About half an hour thinking "what am i doing wrong!?" on the 5-lines code.. because Python3 is somehow rounding big integers. Anyone know why there is a problem such:

Python2:

int(6366805760909027985741435139224001        # This is 7**40.
    / 7) == 909543680129861140820205019889143 # 7**39

Python3:

int(6366805760909027985741435139224001 
    / 7) == 909543680129861204865300750663680 # I have no idea what this is.
Was it helpful?

Solution

Python 3 is not "rounding big integers". What it does is that it will return a float after division. Hence, in Python 2:

>>> 4/2
2

while in Python 3:

>>> 4/2
2.0

The reason for this is simple. In Python 2, / being integer division when you use integers have some surprising results:

>>> 5/2
2

Ooops. In Python 3 this is fixed:

>>> 5/2
2.5

This means that in Python 3, your division returns a float:

>>> 6366805760909027985741435139224001/7
9.095436801298612e+32

This float has less accuracy than the digits you need. You then convert this to an integer with int(), and you get a number you don't expect.

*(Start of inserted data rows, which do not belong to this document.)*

theorem keepsMargins_avsTarget (s : State) (mv : Nat) : s.keepsMargins (avsTarget s mv) := by
  have htgt : s.keepsMargins (s.setFld F.PMU_AVS_TGT_MV mv) := State.keepsMargins_setFld _ _ _ (avsReg_apart _ (.inr rfl))
  unfold avsTarget
  exact .ite (State.keepsMargins_setFld _ _ _ (avsReg_apart _ (.inl rfl))) (.ite (htgt.trans (keepsMargins_avsNext _)) htgt)

theorem keepsMargins_voltageRung (s : State) : s.keepsMargins (voltageRung s) := by
  unfold voltageRung
  exact .ite ((keepsMargins_avsTarget s _).trans ((keepsMargins_withAgm _ _ (by rfl)).trans (keepsMargins_record _ 4 0xFF))) (.self s)

/-! ### The emergency step of the clock (R471) -/

/-- A cluster's clock step lowered by one, or its floor told. -/
def stepLowered (s : State) (c : Nat) : State := if stepOf s c = 0 then setAgmBit s 16 c true else setStep s c (stepOf s c - 1)

theorem critStep_eq (s : State) (c : Nat) : critStep s c = record (stepLowered s c) 7 c := rfl

theorem stepOf_lt (s : State) (c : Nat) : stepOf s c < 16 := s.fld_lt (F.CKG_CLFREQ_STEP c)

theorem setStep_step (s : State) (c v : Nat) (hc : c < 4) (hv : v < 16) : stepOf (setStep s c v) c = v := by
  have hset : stepOf (s.setFld (F.CKG_CLFREQ_STEP c) v) c = v :=
    (s.fld_setFld (F.CKG_CLFREQ_STEP c) v (by simp)).trans (Nat.mod_eq_of_lt hv)
  unfold setStep
  dsimp only
  split
  · exact hset
  · exact ((setAgmBit_readings _ 16 c false).stepOf_eq hc).trans hset

theorem stepLowered_step (s : State) (c : Nat) (hc : c < 4) (h : 0 < stepOf s c) : stepOf (stepLowered s c) c = stepOf s c - 1 := by
  have hlt := stepOf_lt s c
  rw [stepLowered, if_neg (by omega), setStep_step _ _ _ hc (by omega)]

/-- Only the floor's bit of the status changes. -/
theorem stepLowered_bit (s : State) (c k : Nat) (hk : k < 32) (hne : k ≠ 16 + c) (hc : c < 4) :
    (stepLowered s c).regBit R.AGM_STATUS k = s.regBit R.AGM_STATUS k := by
  have hset : (s.setFld (F.CKG_CLFREQ_STEP c) (stepOf s c - 1)).regBit R.AGM_STATUS k = s.regBit R.AGM_STATUS k :=
    s.regBit_setFld_ne _ _ _ _ (by simp only [R.AGM_STATUS, R.CKG_CLFREQ]; omega)
  unfold stepLowered
  split
  · rw [setAgmBit_bit _ _ _ _ _ hk, if_neg hne]
  · unfold setStep
    dsimp only
    split
    · exact hset
    · exact (State.regBit_setRegBit_ne _ _ _ _ _ hk hne).trans hset

theorem critStep_step (s : State) (c : Nat) (hc : c < 4) (h : 0 < stepOf s c) : stepOf (critStep s c) c = stepOf s c - 1 := by
  rw [critStep_eq, (keepsMargins_record _ 7 c).tokeepsReadings.stepOf_eq hc, stepLowered_step s c hc h]

theorem critStep_crit (s : State) (c : Nat) (hc : c < 4) (h : s.regBit R.AGM_STATUS (28 + c) = true) :
    (critStep s c).regBit R.AGM_STATUS (28 + c) = true := by
  rw [critStep_eq, (keepsMargins_record _ 7 c).bits _ (by omega) (by omega), stepLowered_bit _ _ _ (by omega) (by omega) hc, h]

/-- The cluster's state set to CRIT, its pending step and derate dropped. -/
def critEntered (s : State) (c : Nat) : State :=
  raiseNmi (setAgmBit (setAgmBit (clearPend { s with clk := { s.clk with stepNew := SMap.erase (fun k => k == c) s.clk.stepNew } } c) 24 c false)
    28 c true) 2

theorem emergency_eq (s : State) (c : Nat) : emergency s c = voltageRung (critStep (critEntered s c) c) := rfl

theorem critEntered_crit (s : State) (c : Nat) (hc : c < 4) : (critEntered s c).regBit R.AGM_STATUS (28 + c) = true := by
  have hset (t : State) : (setAgmBit t 28 c true).regBit R.AGM_STATUS (28 + c) = true := by
    rw [setAgmBit_bit _ _ _ _ _ (by omega), if_pos rfl]
  exact hset _

theorem clearPend_readings (s : State) (c : Nat) : s.keepsReadings (clearPend s c) :=
  (setAgmBit_readings s 20 c false).trans (keepsMargins_withAgm _ _ (by rfl)).tokeepsReadings

theorem keepsReadings_withClk (s : State) (x : Clk) : s.keepsReadings { s with clk := x } := ⟨fun _ _ => rfl, rfl, rfl, fun _ _ => rfl⟩

theorem raiseNmi_readings (s : State) (k : Nat) : s.keepsReadings (raiseNmi s k) := ⟨fun _ _ => rfl, rfl, rfl, fun _ _ => rfl⟩

theorem critEntered_readings (s : State) (c : Nat) : s.keepsReadings (critEntered s c) :=
  (keepsReadings_withClk s _).trans ((clearPend_readings _ c).trans ((setAgmBit_readings _ 24 c false).trans
    ((setAgmBit_readings _ 28 c true).trans (raiseNmi_readings _ 2))))

theorem emergency_state (s : State) (c : Nat) (hc : c < 4) : marginState (emergency s c) c = .crit := by
  rw [emergency_eq, (keepsMargins_voltageRung _).marginState_eq hc]
  exact marginState_crit _ _ (critStep_crit _ c hc (critEntered_crit s c hc))

theorem emergency_step (s : State) (c : Nat) (hc : c < 4) (h : 0 < stepOf s c) : stepOf (emergency s c) c = stepOf s c - 1 := by
  have hentered := (critEntered_readings s c).stepOf_eq hc
  rw [emergency_eq, (keepsMargins_voltageRung _).tokeepsReadings.stepOf_eq hc, critStep_step _ c hc (by omega), hentered]

/-! ### Judgement -/

section
variable {s : State} {c : Nat} (hp : s.powered c = true)
include hp

theorem judgeMargin_low (hm : marginState s c ≠ .crit) (hl : lowCrit s c = true) : judgeMargin s c = emergency s c := by
  rw [judgeMargin, if_neg (by simp [hp])]
  cases hst : marginState s c with
  | crit => exact absurd hst hm
  | ok => exact if_pos hl
  | warn => exact if_pos hl
  | pend => exact if_pos hl

theorem judgeMargin_crit (hm : marginState s c = .crit) : judgeMargin s c = if lowCrit s c then critAgain s c else s := by
  rw [judgeMargin, if_neg (by simp [hp]), hm]

theorem judgeMargin_ok (hm : marginState s c = .ok) (hl : lowCrit s c = false) (hw : lowWarn s c = true) :
    judgeMargin s c = enterWarn s c := by
  rw [judgeMargin, if_neg (by simp [hp]), hm]
  exact (if_neg (by simp [hl])).trans (if_pos hw)

theorem judgeMargin_warn (hm : marginState s c = .warn) (hl : lowCrit s c = false) (hh : highOk s c = true) :
    judgeMargin s c = record (setAgmBit s 24 c false) 3 c := by
  rw [judgeMargin, if_neg (by simp [hp]), hm]
  exact (if_neg (by simp [hl])).trans (if_pos (by simp [hh]))

/-- What the judgement of one cluster does. -/
theorem judgeRows (hc : c < 4) :
    (marginState s c = .ok → lowCrit s c = false → lowWarn s c = true → marginState (judgeMargin s c) c = .warn) ∧
    (marginState s c = .warn → lowCrit s c = false → highOk s c = true → marginState (judgeMargin s c) c = .ok) ∧
    (marginState s c = .crit → lowCrit s c = false → judgeMargin s c = s) ∧
    (marginState s c ≠ .crit → lowCrit s c = true → marginState (judgeMargin s c) c = .crit ∧
      (0 < stepOf s c → stepOf (judgeMargin s c) c = stepOf s c - 1)) ∧
    (marginState s c = .crit → lowCrit s c = true → 0 < stepOf s c → stepOf (judgeMargin s c) c = stepOf s c - 1) := by
  refine ⟨fun hm hl hw => ?_, fun hm hl hh => ?_, fun hm hl => ?_, fun hm hl => ?_, fun hm hl hpos => ?_⟩
  · rw [judgeMargin_ok hp hm hl hw, enterWarn_state s c hc hm]
  · rw [judgeMargin_warn hp hm hl hh, leaveWarn_state s c hc hm]
  · rw [judgeMargin_crit hp hm, if_neg (by simp [hl])]
  · rw [judgeMargin_low hp hm hl]
    exact ⟨emergency_state s c hc, emergency_step s c hc⟩
  · rw [judgeMargin_crit hp hm, if_pos hl, critAgain, if_neg (by omega), critStep_step s c hc hpos]

end

/-! ### A window over a cluster that is off (R465) -/

theorem measureCluster_off (w : AgmWindow) (s : State) (c : Nat) (h : s.powered c = false) : measureCluster w s c = sensorsOff s c :=
  if_pos (by simp [h])

/-- A cluster's margins and canary count without a reading. -/
def blankCluster (s : State) (c : Nat) : State := (s.setReg (R.AGM_MARGIN c) 0x80008000).setFld (F.AGM_CANARY_WIN c) 0x8000

theorem blankCluster_margin (s : State) (c : Nat) : (blankCluster s c).reg (R.AGM_MARGIN c) = 0x80008000 := by
  rw [blankCluster, State.reg_setFld_ne _ _ _ _ (by simp only [R.AGM_MARGIN, R.AGM_CANARY]; omega), State.reg_setReg]

theorem blankCluster_canary (s : State) (c : Nat) : (blankCluster s c).fld (F.AGM_CANARY_WIN c) = 0x8000 :=
  State.fld_setFld _ (F.AGM_CANARY_WIN c) _ (by simp)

You should instead use integer division (in both Python 2 and Python 3):

>>> 6366805760909027985741435139224001//7
909543680129861140820205019889143L

(The trailing L means it's a long integer, in Python 3 the long and the normal integer is merged, so there is no trailing L).

OTHER TIPS

In Python 3 / is floating point division so it may not treat your arguments like integers. Use 

//

to do integer division in Python 3.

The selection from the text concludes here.